/-! ### Encoding -/

/-- Every well-formed instruction is read back from its word, and from its bytes whatever follows them (R60, R64). -/
def Obligations.DecodeOfEncodeIsTheInstruction : Prop :=
  ∀ i : Instr, i.wf = true →
    decode (encode i) = i ∧ ∀ rest, decodeBytes (encodeBytes i ++ rest) = .ok (i, rest)

/-- Every one of the 65,536 words is the encoding of exactly one well-formed instruction, the one the decoder reads (R63, R68). -/
def Obligations.EveryWordEncodesExactlyOneInstruction : Prop :=
  ∀ w : Word, (decode w).wf = true ∧ encode (decode w) = w ∧ ∀ j : Instr, j.wf = true → encode j = w → j = decode w

/-- The decoder, written as the two-level dispatch of R63, reads the first row of the printed opcode map that matches (R64). -/
def Obligations.DecoderTakesFirstMatchingRow : Prop :=
  ∀ w : Word, firstMatchingRow w = some (decode w).rowNumber

/-- The decoding vectors E1 to E10 of 95_test_vectors.md, written out from the encodings of R61 and R64. -/
def Obligations.SampleWordsDecodeAsTheSpecPrints : Prop :=
  decode 0xD12A = .drw 0x1 0x2 0xA ∧ decode 0x8AB4 = .addVxVy 0xA 0xB ∧ decode 0x8AB9 = .rsv8 0xA 0xB 0x9 ∧
  decode 0x0AE0 = .cls 0xA ∧ decode 0x00E1 = .sys 0x0E1 ∧ decode 0xF155 = .ldMemVx 0x1 ∧ decode 0xF156 = .rsvF 0x1 0x56 ∧
  decode 0x5AB1 = .seVxVy 0xA 0xB 0x1 ∧ decode 0xE09F = .rsvE 0x0 0x9F ∧ decode 0xFFFF = .rsvF 0xF 0xFF

/-- Ignored bits do not matter (R65): the low nibble in classes 5 and 9, and `X` in the two listed rows of class 0.
Both follow the spec's decision D6. -/
def Obligations.IgnoredBitsHaveNoEffect : Prop :=
  ∀ (w v : Word) (s : State),
    ((w &&& 0xFFF0 = v &&& 0xFFF0 ∧ (w &&& 0xF000 = 0x5000 ∨ w &&& 0xF000 = 0x9000)) ∨
      (w &&& 0xF0FF = v &&& 0xF0FF ∧ (w &&& 0xF0FF = 0x00E0 ∨ w &&& 0xF0FF = 0x00EE))) →
    exec (decode w) s = exec (decode v) s

/-! ### The step -/

/-- A STEP runs the decoded instruction: when the two bytes at `PC` decode to `i`, `step` is `exec i` on the state whose `IR` is
the word, high byte at the lower address, and whose `PC` is two further (R42, R172; `IR` by the spec's decision
D26). -/
def Obligations.StepRunsTheDecodedInstruction : Prop :=
  ∀ (s : State) (i : Instr), s.PC.toNat ≤ 4094 →
    decodeBytes [s.readByte s.PC.toNat, s.readByte (s.PC.toNat + 1)] = .ok (i, []) →
    (encode i).toNat = (s.readByte s.PC.toNat).toNat * 256 + (s.readByte (s.PC.toNat + 1)).toNat ∧
    (s.PC + 2).toNat = s.PC.toNat + 2 ∧
    step s = exec i { s with IR := encode i, PC := s.PC + 2 }

/-- A fetch with `PC > 4094` ends the STEP with `AddressOutOfBounds(PC)` and changes nothing (R182 case 1, R183; the spec's
decisions D8 and D11). -/
def Obligations.FetchOutsideMemoryChangesNothing : Prop :=
  ∀ s : State, 4094 < s.PC.toNat → step s = .fault (.addressOutOfBounds s.PC s)

/-- A STEP is never refused, and it answers a next state exactly when the fetch lies inside memory and the word is neither a SYS
nor an LD B, Vx with `I > 4093` (R181, R182; decisions D8, D10). -/
def Obligations.StepSucceedsExactlyWithoutError : Prop :=
  ∀ s : State, (∀ r, step s ≠ .refused r) ∧
    ((∃ t, step s = .next t) ↔
      s.PC.toNat ≤ 4094 ∧ (∀ nnn, decode s.fetchWord ≠ .sys nnn) ∧
      ((∃ x, decode s.fetchWord = .ldBVx x) → s.I.toNat ≤ 4093))

/-- Errors are precise: each is one of the two of R180 for STEP, with the values R180 records, and leaves the state of R183 or
R184 (decisions D8, D10, D11, D12). -/
def Obligations.EveryErrorIsPrecise : Prop :=
  ∀ (s : State) (f : Fault), step s = .fault f →
    (4094 < s.PC.toNat ∧ f = .addressOutOfBounds s.PC s) ∨
    (s.PC.toNat ≤ 4094 ∧ ∃ left, left = { s with IR := s.fetchWord, PC := s.PC + 2 } ∧
      ((∃ nnn, decode s.fetchWord = .sys nnn ∧ f = .unsupportedOpcode s.fetchWord s.PC left) ∨
       (∃ x, decode s.fetchWord = .ldBVx x ∧ 4093 < s.I.toNat ∧ f = .addressOutOfBounds s.I left)))

/-! ### Invariants and rules over all instructions -/

/-- The reset state meets the invariant (R30, R31). -/
def Obligations.ResetMeetsTheInvariant : Prop := Inv State.reset

/-- A STEP keeps the invariant, from every state that meets it (R30). -/
def Obligations.StepKeepsTheInvariant : Prop := ∀ s t : State, Inv s → step s = .next t → Inv t

/-- The invariant holds after any sequence of host operations, those that answer an error among them, from any state that meets
it, so in every state reachable from RESET (R30). -/
def Obligations.EveryScheduleKeepsTheInvariant : Prop :=
  ∀ (os : List HostOp) (s : State), Inv s → Inv (runSchedule os s).1

/-- Which instructions may change which element (R32, column "instructions"; R23, R25, R26, R27): the keys and `IR` none, the
framebuffer and the dirty flag only DRW, the generator only RND, the timers, `I`, the stack, memory and `PC` only the listed
rows of the opcode map. -/
def Obligations.ElementsChangeOnlyByTheirInstructions : Prop :=
  ∀ (i : Instr) (s t : State), exec i s = .next t →
    t.KEY = s.KEY ∧ t.IR = s.IR ∧
    (i.rowNumber ≠ 24 → t.FB = s.FB ∧ t.DIRTY = s.DIRTY) ∧
    (i.rowNumber ≠ 23 → t.RNG = s.RNG) ∧
    (i.rowNumber ≠ 29 → t.DT = s.DT) ∧
    (i.rowNumber ≠ 30 → t.ST = s.ST) ∧
    (i.rowNumber ∉ [22, 31, 32] → t.I = s.I) ∧
    (i.rowNumber ≠ 6 → t.STACK = s.STACK) ∧
    (i.rowNumber ∉ [2, 6] → t.SP = s.SP) ∧
    (i.rowNumber ∉ [33, 34] → t.MEM = s.MEM) ∧
    (i.rowNumber ∉ [2, 4, 5, 6, 7, 8, 9, 10, 25, 26] → t.PC = s.PC)

/-- A general register changes only as the destination an instruction names, or, for `x[15]`, as the flag output of one of the
six instructions of R13's table (R12, R13). -/
def Obligations.RegistersChangeOnlyWhereNamed : Prop :=
  ∀ (i : Instr) (s t : State) (r : Nibble), exec i s = .next t → t.reg r ≠ s.reg r →
    namesAsDestination i r ∨ (r = 15 ∧ i.rowNumber ∈ flagRows)

/-- How each instruction leaves `PC` (R17, R94 a): `A` being its own address, NNN, `NNN + x[0]`, the popped slot, `A + 4` or
`A + 2` for a skip, and `A + 2` for every other instruction. -/
def Obligations.ProgramCounterAfterAStep : Prop :=
  ∀ s t : State, step s = .next t →
    (∀ nnn, decode s.fetchWord = .jp nnn ∨ decode s.fetchWord = .call nnn → t.PC.toNat = nnn.toNat) ∧
    (∀ nnn, decode s.fetchWord = .jpV0 nnn → t.PC.toNat = nnn.toNat + (s.reg 0).toNat) ∧
    (∀ k, decode s.fetchWord = .ret k → t.PC = s.slot (s.SP - 1)) ∧
    (∀ c, skipCondition (decode s.fetchWord) s = some c → t.PC.toNat = s.PC.toNat + if c then 4 else 2) ∧
    ((decode s.fetchWord).rowNumber ∉ [2, 4, 5, 6, 7, 8, 9, 10, 25, 26] → t.PC.toNat = s.PC.toNat + 2)

/-! ### No-operations -/

/-- CLS, LD Vx, K and the reserved sub-codes change nothing in the execute phase (R80, R151, R66; the spec's decisions D3, D4 and
D5), as constructors and as the words the rules list. -/
def Obligations.NoOperationsChangeNothing : Prop :=
  (∀ (x y n : Nibble) (nn : Byte) (s : State),
    exec (.cls x) s = .next s ∧ exec (.ldVxK x) s = .next s ∧ exec (.rsv8 x y n) s = .next s ∧
    exec (.rsvE x nn) s = .next s ∧ exec (.rsvF x nn) s = .next s) ∧
  ∀ (w : Word) (s : State),
    (w &&& 0xF0FF = 0x00E0 ∨ w &&& 0xF0FF = 0xF00A ∨
     (w &&& 0xF000 = 0x8000 ∧ w &&& 0x000F ∈ [0x8, 0x9, 0xA, 0xB, 0xC, 0xD, 0xF]) ∨
     (w &&& 0xF000 = 0xE000 ∧ w &&& 0x00FF ∉ [0x9E, 0xA1]) ∨
     (w &&& 0xF000 = 0xF000 ∧ w &&& 0x00FF ∉ [0x07, 0x0A, 0x15, 0x18, 0x1E, 0x29, 0x33, 0x55, 0x65])) →
    exec (decode w) s = .next s

/-! ### Class 0, jumps, call and return -/

/-- RET (R81): `PC` is the slot below `SP`, modulo 16, and `SP` that slot's number; the slots keep their content.
That X is ignored in the word is the spec's decision D6. -/
def Obligations.ReturnPopsTheStack : Prop :=
  ∀ k : Nibble, decode (BitVec.ofNat 16 (0x00EE + k.toNat * 256)) = .ret k ∧
    ∀ s : State, ∃ t, exec (.ret k) s = .next t ∧ ∃ p : Nibble, p.toNat = (s.SP.toNat + 15) % 16 ∧
      t.PC = s.slot p ∧ t.SP = p ∧ ChangesOnly [.PC, .SP] s t

/-- SYS (R82): always `UnsupportedOpcode` of the word in `IR` at the address `PC - 2`, the execute phase having written nothing (the
spec's decisions D11 and D12). -/
def Obligations.LegacyCallIsUnsupported : Prop :=
  ∀ nnn : Addr12, (nnn.toNat % 256 ≠ 0xE0 → nnn.toNat % 256 ≠ 0xEE → decode (BitVec.ofNat 16 nnn.toNat) = .sys nnn) ∧
    ∀ s : State, exec (.sys nnn) s = .fault (.unsupportedOpcode s.IR (s.PC - 2) s)

/-- JP NNN (R83). -/
def Obligations.JumpGoesToItsAddress : Prop :=
  ∀ nnn : Addr12, decode (BitVec.ofNat 16 (0x1000 + nnn.toNat)) = .jp nnn ∧
    ∀ s : State, ∃ t, exec (.jp nnn) s = .next t ∧ t.PC.toNat = nnn.toNat ∧ ChangesOnly [.PC] s t

/-- JP V0, NNN (R84): the sum is not reduced to 12 bits. -/
def Obligations.OffsetJumpAddsRegisterZero : Prop :=
  ∀ nnn : Addr12, decode (BitVec.ofNat 16 (0xB000 + nnn.toNat)) = .jpV0 nnn ∧
    ∀ s : State, ∃ t, exec (.jpV0 nnn) s = .next t ∧ t.PC.toNat = nnn.toNat + (s.reg 0).toNat ∧ ChangesOnly [.PC] s t

/-- CALL NNN (R85): pushes `PC`, which is the address after the CALL, wraps `SP` modulo 16, and jumps; no other slot changes. -/
def Obligations.CallPushesAndJumps : Prop :=
  ∀ nnn : Addr12, decode (BitVec.ofNat 16 (0x2000 + nnn.toNat)) = .call nnn ∧
    ∀ s : State, ∃ t, exec (.call nnn) s = .next t ∧ t.PC.toNat = nnn.toNat ∧ t.SP.toNat = (s.SP.toNat + 1) % 16 ∧
      t.slot s.SP = s.PC ∧ (∀ k, k ≠ s.SP → t.slot k = s.slot k) ∧ ChangesOnly [.PC, .SP, .STACK] s t

/-- Nested calls (R86 a, b, c): after any number of calls the last `n` return addresses, `n` at most 16, come back in last-in
first-out order, and `SP` counts modulo 16; so sixteen calls bring it back to its value. -/
def Obligations.NestedCallsReturnInReverseOrder : Prop :=
  ∀ (cs : List (Word × Addr12)) (s : State) (n : Nat), n ≤ cs.length → n ≤ 16 →
    ∃ t u, callsFrom cs s = .next t ∧ t.SP.toNat = (s.SP.toNat + cs.length) % 16 ∧
      returnsFrom n t = some (((cs.map Prod.fst).reverse).take n, u) ∧
      u.SP.toNat = (s.SP.toNat + cs.length - n) % 16

/-! ### Skips -/

/-- SE Vx, NN and SNE Vx, NN (R90, R91): `PC` grows by 2 exactly when the condition holds; nothing else changes. -/
def Obligations.SkipsOnByteCompare : Prop :=
  ∀ (x : Nibble) (nn : Byte),
    decode (BitVec.ofNat 16 (0x3000 + x.toNat * 256 + nn.toNat)) = .seVxNN x nn ∧
    decode (BitVec.ofNat 16 (0x4000 + x.toNat * 256 + nn.toNat)) = .sneVxNN x nn ∧
    ∀ s : State,
      (∃ t, exec (.seVxNN x nn) s = .next t ∧ ChangesOnly [.PC] s t ∧
        (s.reg x = nn → t.PC = s.PC + 2) ∧ (s.reg x ≠ nn → t.PC = s.PC)) ∧
      (∃ t, exec (.sneVxNN x nn) s = .next t ∧ ChangesOnly [.PC] s t ∧
        (s.reg x ≠ nn → t.PC = s.PC + 2) ∧ (s.reg x = nn → t.PC = s.PC))

/-- SE Vx, Vy and SNE Vx, Vy (R92, R93), whatever the low nibble is, which is ignored by the spec's decision D6. -/
def Obligations.SkipsOnRegisterCompare : Prop :=
  ∀ x y n : Nibble,
    decode (BitVec.ofNat 16 (0x5000 + x.toNat * 256 + y.toNat * 16 + n.toNat)) = .seVxVy x y n ∧
    decode (BitVec.ofNat 16 (0x9000 + x.toNat * 256 + y.toNat * 16 + n.toNat)) = .sneVxVy x y n ∧
    ∀ s : State,
      (∃ t, exec (.seVxVy x y n) s = .next t ∧ ChangesOnly [.PC] s t ∧
        (s.reg x = s.reg y → t.PC = s.PC + 2) ∧ (s.reg x ≠ s.reg y → t.PC = s.PC)) ∧
      (∃ t, exec (.sneVxVy x y n) s = .next t ∧ ChangesOnly [.PC] s t ∧
        (s.reg x ≠ s.reg y → t.PC = s.PC + 2) ∧ (s.reg x = s.reg y → t.PC = s.PC))

/-- SKP Vx and SKNP Vx (R140, R141): the key is selected by the low four bits of the register. -/
def Obligations.SkipsOnKeyFlag : Prop :=
  ∀ x : Nibble,
    decode (BitVec.ofNat 16 (0xE09E + x.toNat * 256)) = .skp x ∧
    decode (BitVec.ofNat 16 (0xE0A1 + x.toNat * 256)) = .sknp x ∧
    ∀ s : State, ∃ k : Nibble, k.toNat = (s.reg x).toNat % 16 ∧
      (∃ t, exec (.skp x) s = .next t ∧ ChangesOnly [.PC] s t ∧
        (s.key k = true → t.PC = s.PC + 2) ∧ (s.key k = false → t.PC = s.PC)) ∧
      (∃ t, exec (.sknp x) s = .next t ∧ ChangesOnly [.PC] s t ∧
        (s.key k = false → t.PC = s.PC + 2) ∧ (s.key k = true → t.PC = s.PC))

/-! ### Register loads and the ALU -/

/-- LD Vx, NN, ADD Vx, NN and LD Vx, Vy (R100, R101, R102): one register changes; the sum wraps and no flag is written. -/
def Obligations.LoadsAndByteAddWriteOneRegister : Prop :=
  (∀ (x : Nibble) (nn : Byte),
    decode (BitVec.ofNat 16 (0x6000 + x.toNat * 256 + nn.toNat)) = .ldVxNN x nn ∧
    decode (BitVec.ofNat 16 (0x7000 + x.toNat * 256 + nn.toNat)) = .addVxNN x nn ∧
    ∀ s : State,
      (∃ t, exec (.ldVxNN x nn) s = .next t ∧ t.reg x = nn ∧ RegsChangeOnly [x] s t ∧ ChangesOnly [.x] s t) ∧
      (∃ t, exec (.addVxNN x nn) s = .next t ∧ (t.reg x).toNat = ((s.reg x).toNat + nn.toNat) % 256 ∧
        RegsChangeOnly [x] s t ∧ ChangesOnly [.x] s t)) ∧
  ∀ x y : Nibble,
    decode (BitVec.ofNat 16 (0x8000 + x.toNat * 256 + y.toNat * 16)) = .ldVxVy x y ∧
    ∀ s : State, ∃ t, exec (.ldVxVy x y) s = .next t ∧ t.reg x = s.reg y ∧ RegsChangeOnly [x] s t ∧ ChangesOnly [.x] s t

/-- OR, AND and XOR (R103, R104, R105), bit by bit; `x[15]` is not touched unless it is the destination (the
spec's decision D28). -/
def Obligations.LogicIsBitwiseWithoutFlag : Prop :=
  ∀ x y : Nibble,
    decode (BitVec.ofNat 16 (0x8001 + x.toNat * 256 + y.toNat * 16)) = .orVxVy x y ∧
    decode (BitVec.ofNat 16 (0x8002 + x.toNat * 256 + y.toNat * 16)) = .andVxVy x y ∧
    decode (BitVec.ofNat 16 (0x8003 + x.toNat * 256 + y.toNat * 16)) = .xorVxVy x y ∧
    ∀ s : State,
      (∃ t, exec (.orVxVy x y) s = .next t ∧ RegsChangeOnly [x] s t ∧ ChangesOnly [.x] s t ∧
        ∀ k, k < 8 → (t.reg x).getLsbD k = ((s.reg x).getLsbD k || (s.reg y).getLsbD k)) ∧
      (∃ t, exec (.andVxVy x y) s = .next t ∧ RegsChangeOnly [x] s t ∧ ChangesOnly [.x] s t ∧
        ∀ k, k < 8 → (t.reg x).getLsbD k = ((s.reg x).getLsbD k && (s.reg y).getLsbD k)) ∧
      (∃ t, exec (.xorVxVy x y) s = .next t ∧ RegsChangeOnly [x] s t ∧ ChangesOnly [.x] s t ∧
        ∀ k, k < 8 → (t.reg x).getLsbD k = ((s.reg x).getLsbD k != (s.reg y).getLsbD k))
:::::
▶ Activity:
Above are the entries. Copy exactly the part that opens with the line containing "(s.SP.toNat + 1) % 16 ∧" and closes with the line containing "(s.reg x = s.reg y → t.PC = s.PC +", and no more.

▶ Your response:
    ∀ s : State, ∃ t, exec (.call nnn) s = .next t ∧ t.PC.toNat = nnn.toNat ∧ t.SP.toNat = (s.SP.toNat + 1) % 16 ∧
      t.slot s.SP = s.PC ∧ (∀ k, k ≠ s.SP → t.slot k = s.slot k) ∧ ChangesOnly [.PC, .SP, .STACK] s t

/-- Nested calls (R86 a, b, c): after any number of calls the last `n` return addresses, `n` at most 16, come back in last-in
first-out order, and `SP` counts modulo 16; so sixteen calls bring it back to its value. -/
def Obligations.NestedCallsReturnInReverseOrder : Prop :=
  ∀ (cs : List (Word × Addr12)) (s : State) (n : Nat), n ≤ cs.length → n ≤ 16 →
    ∃ t u, callsFrom cs s = .next t ∧ t.SP.toNat = (s.SP.toNat + cs.length) % 16 ∧
      returnsFrom n t = some (((cs.map Prod.fst).reverse).take n, u) ∧
      u.SP.toNat = (s.SP.toNat + cs.length - n) % 16

/-! ### Skips -/

/-- SE Vx, NN and SNE Vx, NN (R90, R91): `PC` grows by 2 exactly when the condition holds; nothing else changes. -/
def Obligations.SkipsOnByteCompare : Prop :=
  ∀ (x : Nibble) (nn : Byte),
    decode (BitVec.ofNat 16 (0x3000 + x.toNat * 256 + nn.toNat)) = .seVxNN x nn ∧
    decode (BitVec.ofNat 16 (0x4000 + x.toNat * 256 + nn.toNat)) = .sneVxNN x nn ∧
    ∀ s : State,
      (∃ t, exec (.seVxNN x nn) s = .next t ∧ ChangesOnly [.PC] s t ∧
        (s.reg x = nn → t.PC = s.PC + 2) ∧ (s.reg x ≠ nn → t.PC = s.PC)) ∧
      (∃ t, exec (.sneVxNN x nn) s = .next t ∧ ChangesOnly [.PC] s t ∧
        (s.reg x ≠ nn → t.PC = s.PC + 2) ∧ (s.reg x = nn → t.PC = s.PC))

/-- SE Vx, Vy and SNE Vx, Vy (R92, R93), whatever the low nibble is, which is ignored by the spec's decision D6. -/
def Obligations.SkipsOnRegisterCompare : Prop :=
  ∀ x y n : Nibble,
    decode (BitVec.ofNat 16 (0x5000 + x.toNat * 256 + y.toNat * 16 + n.toNat)) = .seVxVy x y n ∧
    decode (BitVec.ofNat 16 (0x9000 + x.toNat * 256 + y.toNat * 16 + n.toNat)) = .sneVxVy x y n ∧
    ∀ s : State,
      (∃ t, exec (.seVxVy x y n) s = .next t ∧ ChangesOnly [.PC] s t ∧
        (s.reg x = s.reg y → t.PC = s.PC + 2) ∧ (s.reg x ≠ s.reg y → t.PC = s.PC)) ∧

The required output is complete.